====== Provided information

theorem execPanelSequenceStep_keeps {s : State} : Keeps [.evt, .dsp, .reg 0x100018, .reg 0xF00018] (execPanelSequenceStep s) s := by
  unfold execPanelSequenceStep
  try dsimp only
  repeat' first
    | with_reducible exact Rest.refl _ _ | with_reducible exact Side.refl _ _ | with_reducible assumption | with_reducible refine Keeps.lift ?_
    | with_reducible refine Keeps.ite ?_ ?_ | with_reducible refine Rest.wr _ _ _ _ (by decide) ?_ | with_reducible refine Rest.when ?_ ?_
    | with_reducible refine Rest.iteS ?_ ?_ | with_reducible refine World.pnlReach_rest (by decide) ?_
    | with_reducible refine World.pnlStep_rest (by decide) ?_ | with_reducible refine Rest.ite ?_ ?_ | dsimp only | split | intro _

theorem execPanelEnable_keeps {h : Half} {init : Nat} {en : Bool} {s : State} : Keeps [.evt, .dsp, .reg 0x100018, .reg 0x300118, .reg 0xF00010, .reg 0xF00018] (execPanelEnable h init en s) s := by
  unfold execPanelEnable
  try dsimp only
  repeat' first
    | with_reducible exact Rest.refl _ _ | with_reducible exact Side.refl _ _ | with_reducible assumption | with_reducible refine Keeps.putW ?_
    | with_reducible refine Keeps.ite ?_ ?_ | with_reducible refine Rest.iteS ?_ ?_ | with_reducible refine World.pnlEnable_rest (by decide) ?_
    | with_reducible refine Rest.gateObj _ _ _ (by decide) ?_ ?_ | with_reducible refine Rest.ite ?_ ?_ | dsimp only | split | intro _

theorem execPanelLoad_keeps {h : Half} {init : Nat} {s : State} : Keeps [.evt, .dsp, .reg 0x100018, .reg 0x300118, .reg 0xF00018] (execPanelLoad h init s) s := by
  unfold execPanelLoad
  try dsimp only
  repeat' first
    | with_reducible exact Rest.refl _ _ | with_reducible exact Side.refl _ _ | with_reducible assumption | with_reducible refine Keeps.putW ?_
    | with_reducible refine Keeps.ite ?_ ?_ | with_reducible refine Rest.wr _ _ _ _ (by decide) ?_ | with_reducible refine Rest.iteS ?_ ?_
    | with_reducible refine World.updDsp_rest (by decide) ?_ | with_reducible refine Rest.gateObj _ _ _ (by decide) ?_ ?_
    | with_reducible refine Rest.ite ?_ ?_ | dsimp only | split | intro _

theorem execPanelCopyComplete_keeps {s : State} : Keeps [.dsp, .reg 0xF00018] (execPanelCopyComplete s) s := by
  unfold execPanelCopyComplete
  try dsimp only
  repeat' first
    | with_reducible exact Rest.refl _ _ | with_reducible exact Side.refl _ _ | with_reducible assumption | with_reducible refine Keeps.lift ?_
    | with_reducible refine Keeps.ite ?_ ?_ | with_reducible refine Rest.wr _ _ _ _ (by decide) ?_ | with_reducible refine Rest.iteS ?_ ?_
    | with_reducible refine World.updDsp_rest (by decide) ?_ | with_reducible refine Rest.ite ?_ ?_ | dsimp only | split | intro _

theorem execFanFrame_keeps {c : Nat} {s : State} : Keeps [.pwr, .reg 0x1000044] (execFanFrame c s) s := by
  unfold execFanFrame
  try dsimp only
  repeat' first
    | with_reducible exact Rest.refl _ _ | with_reducible exact Side.refl _ _ | with_reducible assumption | with_reducible refine Keeps.lift ?_
    | with_reducible refine Keeps.ite ?_ ?_ | with_reducible refine Rest.when ?_ ?_ | with_reducible refine Rest.iteS ?_ ?_
    | with_reducible refine World.fanDuties_rest (by decide) ?_ | with_reducible refine World.updFan_rest (by decide) ?_
    | with_reducible refine Rest.ite ?_ ?_ | dsimp only | split | intro _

============

* [Exercise directions]
Look for the word "execPanelCopyComplete". Copy out every line of the data that has it.

* [Task solution]
theorem execPanelCopyComplete_keeps {s : State} : Keeps [.dsp, .reg 0xF00018] (execPanelCopyComplete s) s := by
  unfold execPanelCopyComplete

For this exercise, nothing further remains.